/-- Row r of the state rotated left by r (`d` = 1) or right by r (`d` = 3). -/
def aesRows (d : Nat) (st : List Nat) : List Nat :=
  (List.range 16).map (fun i => st.getD (4 * ((i / 4 + d * (i % 4)) % 4) + i % 4) 0)

/-- One more word of the key schedule, whose words are held newest first. -/
def aesExpandStep (ws : List (List Nat)) (i : Nat) : List (List Nat) :=
  let t := ws.getD 0 []
  let t1 :=
    if i % 8 = 0 then
      let s := (t.drop 1 ++ t.take 1).map aesSub
      xorList s [(List.range (i / 8 - 1)).foldl (fun r _ => aesX2 r) 1, 0, 0, 0]
    else if i % 8 = 4 then t.map aesSub else t
  xorList (ws.getD 7 []) t1 :: ws

/-- The fifteen round keys of a 32-byte key, in order. -/
def aesKeys (key : List Nat) : List (List Nat) :=
  let ws := ((List.range 52).map (· + 8)).foldl aesExpandStep (chunks 4 key).reverse
  (chunks 4 ws.reverse).map (·.flatten)

/-- A 16-byte block encrypted under expanded keys. -/
def aesEncrypt (ks : List (List Nat)) (block : List Nat) : List Nat :=
  let st := xorList block (ks.getD 0 [])
  let mid := ((ks.drop 1).take 13).foldl (fun st k =>
    xorList (aesColumns [2, 3, 1, 1] (aesRows 1 (st.map aesSub))) k) st
  xorList (aesRows 1 (mid.map aesSub)) (ks.getD 14 [])

/-- A 16-byte block decrypted under expanded keys. -/
def aesDecrypt (ks : List (List Nat)) (block : List Nat) : List Nat :=
  let st := xorList block (ks.getD 14 [])
  let mid := ((ks.drop 1).take 13).reverse.foldl (fun st k =>
    aesColumns [14, 11, 13, 9] (xorList ((aesRows 3 st).map aesUnsub) k)) st
  xorList ((aesRows 3 mid).map aesUnsub) (ks.getD 0 [])

/-! ### XTS of one 16-byte data unit, block index 0 (IEEE 1619; R298) -/

/-- The masks of a data unit: the tweak, little endian, under the second key. -/
def xtsMask (key : List Nat) (tweak : Nat) : List Nat :=
  aesEncrypt (aesKeys (key.drop 32)) ((toBytesLE 16 tweak).map (·.toNat))

/-- A data unit encrypted under a key pair, the 64 bytes of `key`. -/
def xtsEncrypt (key : List Nat) (tweak : Nat) (p : List Nat) : List Nat :=
  let t := xtsMask key tweak
  xorList (aesEncrypt (aesKeys (key.take 32)) (xorList p t)) t

/-- A data unit decrypted. -/
def xtsDecrypt (key : List Nat) (tweak : Nat) (c : List Nat) : List Nat :=
  let t := xtsMask key tweak
  xorList (aesDecrypt (aesKeys (key.take 32)) (xorList c t)) t

/-! ### CMAC and GCM (NIST SP 800-38B, SP 800-38D) -/

/-- The number that bytes spell, highest first. -/
def ofBytesBE (l : List Nat) : Nat := l.foldl (fun a b => a * 256 + b) 0

/-- `v` as `n` bytes, highest first. -/
def toBytesBE (n v : Nat) : List Nat := ((toBytesLE n v).map (·.toNat)).reverse

/-- A CMAC subkey doubled. -/
def cmacDouble (v : Nat) : Nat := v * 2 % 2 ^ 128 ^^^ (if v / 2 ^ 127 = 1 then 0x87 else 0)

/-- AES-256-CMAC of a message. -/
def aesCmac (key msg : List Nat) : List Nat :=
  let ks := aesKeys key
  let k1 := cmacDouble (ofBytesBE (aesEncrypt ks (List.replicate 16 0)))
  let blocks := if msg = [] then [[]] else chunks 16 msg
  let last := blocks.getLast?.getD []
  let fin := if last.length = 16 then xorList last (toBytesBE 16 k1)
    else xorList (last ++ 0x80 :: List.replicate (15 - last.length) 0) (toBytesBE 16 (cmacDouble k1))
  (blocks.dropLast ++ [fin]).foldl (fun x b => aesEncrypt ks (xorList x b)) (List.replicate 16 0)

/-- The product of GCM's field, whose bit 127 is the coefficient of 1; `n` bits of `x` are still to be taken, highest
first. -/
def ghashMulAux : Nat → Nat → Nat → Nat → Nat
  | 0, _, _, z => z
  | n + 1, x, v, z =>
    let z1 := if x / 2 ^ n % 2 = 1 then z ^^^ v else z
    ghashMulAux n x (if v % 2 = 1 then v / 2 ^^^ 0xE1 * 2 ^ 120 else v / 2) z1

/-- Bytes padded with zeros to whole blocks. -/
def pad16 (l : List Nat) : List Nat := l ++ List.replicate (roundUp l.length 16 - l.length) 0

/-- GHASH under `h` of whole blocks. -/
def ghash (h : Nat) (l : List Nat) : Nat :=
  (chunks 16 l).foldl (fun y b => ghashMulAux 128 (y ^^^ ofBytesBE b) h 0) 0

/-- The counter-mode key stream from counter block `(iv, c)` applied to `l`. -/
def gcmCrypt (ks : List (List Nat)) (iv : List Nat) (l : List Nat) : List Nat :=
  ((chunks 16 l).zipIdx).flatMap (fun x => xorList x.1 (aesEncrypt ks (iv ++ toBytesBE 4 (x.2 + 2))))

/-- The 128-bit tag of a ciphertext: key, 12-byte IV, additional data, ciphertext. -/
def gcmTag (ks : List (List Nat)) (iv aad c : List Nat) : List Nat :=
  let h := ofBytesBE (aesEncrypt ks (List.replicate 16 0))
  let g := ghash h (pad16 aad ++ pad16 c ++ toBytesBE 8 (8 * aad.length) ++ toBytesBE 8 (8 * c.length))
  xorList (toBytesBE 16 g) (aesEncrypt ks (iv ++ [0, 0, 0, 1]))

/-- AES-256-GCM: the ciphertext and the 16-byte tag. -/
def gcmSeal (key iv aad plain : List Nat) : List Nat × List Nat :=
  let ks := aesKeys key
  let c := gcmCrypt ks iv plain
  (c, gcmTag ks iv aad c)

/-- AES-256-GCM opened: none where the tag is wrong. -/
def gcmOpen (key iv aad cipher tag : List Nat) : Option (List Nat) :=
  let ks := aesKeys key
  if gcmTag ks iv aad cipher = tag then some (gcmCrypt ks iv cipher) else none

/-! ### SHA-384 and HMAC (FIPS 180-4, FIPS 198-1) -/

/-- The primes below 410 in order: the first 80. -/
def smallPrimes : List Nat :=
  (List.range 410).filter (fun n => decide (2 ≤ n) && ((List.range 21).all (fun d => d < 2 || n ≤ d || n % d != 0)))

/-- The largest `r` with `r ^ e ≤ v`, found bit by bit from bit `n` - 1. -/
def rootAux (e v : Nat) : Nat → Nat → Nat
  | 0, r => r
  | n + 1, r => rootAux e v n (if (r + 2 ^ n) ^ e ≤ v then r + 2 ^ n else r)

/-- The round constants: 64 bits of the fraction of each prime's cube root. -/
def shaK : List Nat := smallPrimes.map (fun p => rootAux 3 (p * 2 ^ 192) 68 0 % 2 ^ 64)

/-- The initial value of SHA-384: 64 bits of the fraction of the square roots of the ninth to sixteenth primes. -/
def shaInit : List Nat := ((smallPrimes.drop 8).take 8).map (fun p => rootAux 2 (p * 2 ^ 128) 68 0 % 2 ^ 64)

/-- A 64-bit word rotated right. -/
def rotr64 (x n : Nat) : Nat := x / 2 ^ n ||| x * 2 ^ (64 - n) % 2 ^ 64

/-- One more word of the message schedule, whose words are held newest first. -/
def shaExpand (ws : List Nat) : List Nat :=
  let a := ws.getD 1 0
  let b := ws.getD 14 0
  let s1 := rotr64 a 19 ^^^ rotr64 a 61 ^^^ a / 2 ^ 6
  let s0 := rotr64 b 1 ^^^ rotr64 b 8 ^^^ b / 2 ^ 7
  (s1 + ws.getD 6 0 + s0 + ws.getD 15 0) % 2 ^ 64 :: ws

/-- One round of the compression function on the eight working variables. -/
def shaRound (v : List Nat) (kw : Nat) : List Nat :=
  match v with
  | [a, b, c, d, e, f, g, h] =>
    let t1 := h + (rotr64 e 14 ^^^ rotr64 e 18 ^^^ rotr64 e 41) + ((e &&& f) ^^^ ((2 ^ 64 - 1 - e) &&& g)) + kw
    let t2 := (rotr64 a 28 ^^^ rotr64 a 34 ^^^ rotr64 a 39) + ((a &&& b) ^^^ (a &&& c) ^^^ (b &&& c))
    [(t1 + t2) % 2 ^ 64, a, b, c, (d + t1) % 2 ^ 64, e, f, g]
  | _ => v

/-- The compression of one 128-byte block. -/
def shaBlock (h : List Nat) (b : List Nat) : List Nat :=
  let w := (((List.range 64).foldl (fun ws _ => shaExpand ws) ((chunks 8 b).map ofBytesBE).reverse)).reverse
  let v := (List.zipWith (· + ·) shaK w).foldl shaRound h
  (List.zipWith (· + ·) h v).map (· % 2 ^ 64)

/-- SHA-384 of a message: 48 bytes. -/
def sha384Bytes (msg : List Nat) : List Nat :=
  let n := msg.length
  let padded := msg ++ 0x80 :: List.replicate (roundUp (n + 17) 128 - n - 17) 0 ++ toBytesBE 16 (8 * n)
  (((chunks 128 padded).foldl shaBlock shaInit).take 6).flatMap (toBytesBE 8)

/-- HMAC with SHA-384. -/
def hmac384 (key msg : List Nat) : List Nat :=
  let k := if 128 < key.length then sha384Bytes key else key
  let kb := k ++ List.replicate (128 - k.length) 0
  sha384Bytes (kb.map (· ^^^ 0x5C) ++ sha384Bytes (kb.map (· ^^^ 0x36) ++ msg))

/-! ### Key derivation in counter mode (NIST SP 800-108) -/

/-- 32 bytes derived by `prf`, which gives `n` bytes a call: counter, label, zero byte, context and length, the counter and
the length as 32 bits, highest byte first. -/
def kdfCounter (prf : List Nat → List Nat) (n : Nat) (label context : List Nat) : List Nat :=
  ((List.range (ceilDiv 32 n)).flatMap (fun i =>
    prf (toBytesBE 4 (i + 1) ++ label ++ 0 :: context ++ toBytesBE 4 256))).take 32

/-- The bytes of an ASCII string. -/
def asciiBytes (t : String) : List Nat := t.toList.map (·.toNat)

/-! ### P-384 (R361-R363, R426) -/

/-- The prime of P-384's field, the constant b of its equation y² = x³ − 3x + b, the order of its generator. -/
def ecP : Nat := 2 ^ 384 - 2 ^ 128 - 2 ^ 96 + 2 ^ 32 - 1
def ecB : Nat :=
  0xB3312FA7E23EE7E4988E056BE3F82D19181D9C6EFE8141120314088F5013875AC656398D8A2ED19D2A85C8EDD3EC2AEF
def ecN : Nat :=
  0xFFFFFFFFFFFFFFFFFFFFFFFFFFFFFFFFFFFFFFFFFFFFFFFFC7634D81F4372DDF581A0DB248B0A77AECEC196ACCC52973

/-- A point in Jacobian coordinates: (x / z², y / z³), the point at infinity where z is 0. -/
structure EcPoint where
  x : Nat
  y : Nat
  z : Nat
  deriving DecidableEq, Repr

/-- The generator. -/
def ecG : EcPoint :=
  { x := 0xAA87CA22BE8B05378EB1C71EF320AD746E1D3B628BA79B9859F741E082542A385502F25DBF55296C3A545E3872760AB7
    y := 0x3617DE4A96262C6F5D9E98BF9292DC29F8F41DBD289A147CE9DA3113B5F0B8C00A60B1CE1D7E819D7A431D7C90EA0E5F
    z := 1 }

/-- A difference modulo `m` of numbers below it. -/
def modSub (m a b : Nat) : Nat := (a + m - b) % m

/-- The power of `b` to the low `n` bits of `e` modulo `m`, times `r` squared `n` times, highest bit first. -/
def modPowAux (m b e : Nat) : Nat → Nat → Nat
  | 0, r => r
  | i + 1, r => modPowAux m b e i (if bitAt e i then r * r % m * b % m else r * r % m)

/-- The inverse modulo a prime `m` below 2^384, and 0 of 0. -/
def modInv (m a : Nat) : Nat := modPowAux m (a % m) (m - 2) 384 1

/-- A point doubled. -/
def ecDouble (a : EcPoint) : EcPoint :=
  let yy := a.y * a.y % ecP
  let t := 4 * a.x * yy % ecP
  let zz := a.z * a.z % ecP
  let m := 3 * (modSub ecP (a.x % ecP) zz * ((a.x + zz) % ecP)) % ecP
  let x := modSub ecP (m * m % ecP) (2 * t % ecP)
  { x := x, y := modSub ecP (m * modSub ecP t x % ecP) (8 * yy * yy % ecP), z := 2 * a.y * a.z % ecP }

/-- The sum of two points. -/
def ecAdd (a b : EcPoint) : EcPoint :=
  if a.z = 0 then b
  else if b.z = 0 then a
  else
    let aa := a.z * a.z % ecP
    let bb := b.z * b.z % ecP
    let u := a.x * bb % ecP
    let t := a.y * (b.z * bb) % ecP
    let h := modSub ecP (b.x * aa % ecP) u
    let r := modSub ecP (b.y * (a.z * aa) % ecP) t
    if h = 0 then (if r = 0 then ecDouble a else { x := 1, y := 1, z := 0 })
    else
      let hh := h * h % ecP
      let v := u * hh % ecP
      let x := modSub ecP (modSub ecP (r * r % ecP) (h * hh % ecP)) (2 * v % ecP)
      { x := x, y := modSub ecP (r * modSub ecP v x % ecP) (t * (h * hh) % ecP), z := a.z * b.z % ecP * h % ecP }

/-- The low `n` bits of `k` times `q`, added to `r` doubled `n` times, highest bit first. -/
def ecMulAux (k : Nat) (q : EcPoint) : Nat → EcPoint → EcPoint
  | 0, r => r
  | i + 1, r => ecMulAux k q i (if bitAt k i then ecAdd (ecDouble r) q else ecDouble r)

/-- A multiple of a point. -/
def ecMul (k : Nat) (q : EcPoint) : EcPoint := ecMulAux k q 384 { x := 1, y := 1, z := 0 }

/-- The affine coordinates of a point. -/
def EcPoint.affine (a : EcPoint) : Nat × Nat :=
  let i := modInv ecP a.z
  (a.x * (i * i % ecP) % ecP, a.y * (i * i % ecP * i % ecP) % ecP)

/-- A point lies on the curve. -/
def ecOnCurve (x y : Nat) : Bool := decide (x < ecP ∧ y < ecP) && y * y % ecP == (x * x * x + 3 * (ecP - x) + ecB) % ecP

/-- The number that ECDSA with SHA-384 signs for a message. -/
def ecDigest (msg : List Nat) : Nat := ofBytesBE (sha384Bytes msg)

/-- An ECDSA signature of a message under private key `d`, made with number `k`: r and s, highest byte first. -/
def ecSign (d k : Nat) (msg : List Nat) : List Nat :=
  let r := (ecMul k ecG).affine.1 % ecN
  toBytesBE 48 r ++ toBytesBE 48 (modInv ecN k * ((ecDigest msg + r * d) % ecN) % ecN)

/-- A signature of 96 bytes verifies under an uncompressed public key of 97. -/
def ecVerify (key msg sig : List Nat) : Bool :=
  let x := ofBytesBE ((key.drop 1).take 48)
  let y := ofBytesBE ((key.drop 49).take 48)
  let r := ofBytesBE (sig.take 48)
  let t := ofBytesBE ((sig.drop 48).take 48)
  key.length == 97 && key.head? == some 4 && ecOnCurve x y && decide (0 < r ∧ r < ecN ∧ 0 < t ∧ t < ecN) &&
    (let w := modInv ecN t
     let p := ecAdd (ecMul (ecDigest msg * w % ecN) ecG) (ecMul (r * w % ecN) { x := x, y := y, z := 1 })
     p.z != 0 && p.affine.1 % ecN == r)

/-! ### The device's keys -/

/-- Bytes as numbers. -/
def natBytes (l : List Byte) : List Nat := l.map (·.toNat)

/-- Numbers as bytes. -/
def byteList (l : List Nat) : List Byte := l.map (BitVec.ofNat 8)

/-- SHA-384 of a byte string, its first byte lowest in the result. -/
def sha384 (l : List Byte) : BitVec 384 := BitVec.ofNat 384 (ofBytesLE (byteList (sha384Bytes (natBytes l))))

/-- The XTS key pair of a memory key slot (R302): 64 bytes. -/
def memKeys (slot : Nat) : List Nat := natBytes (toBytesLE 64 (Config.memKey slot).toNat)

▶ [Work request]
All lines above that include the word "signature" should be located and copied.

▶ [Task response]
/-- An ECDSA signature of a message under private key `d`, made with number `k`: r and s, highest byte first. -/
/-- A signature of 96 bytes verifies under an uncompressed public key of 97. -/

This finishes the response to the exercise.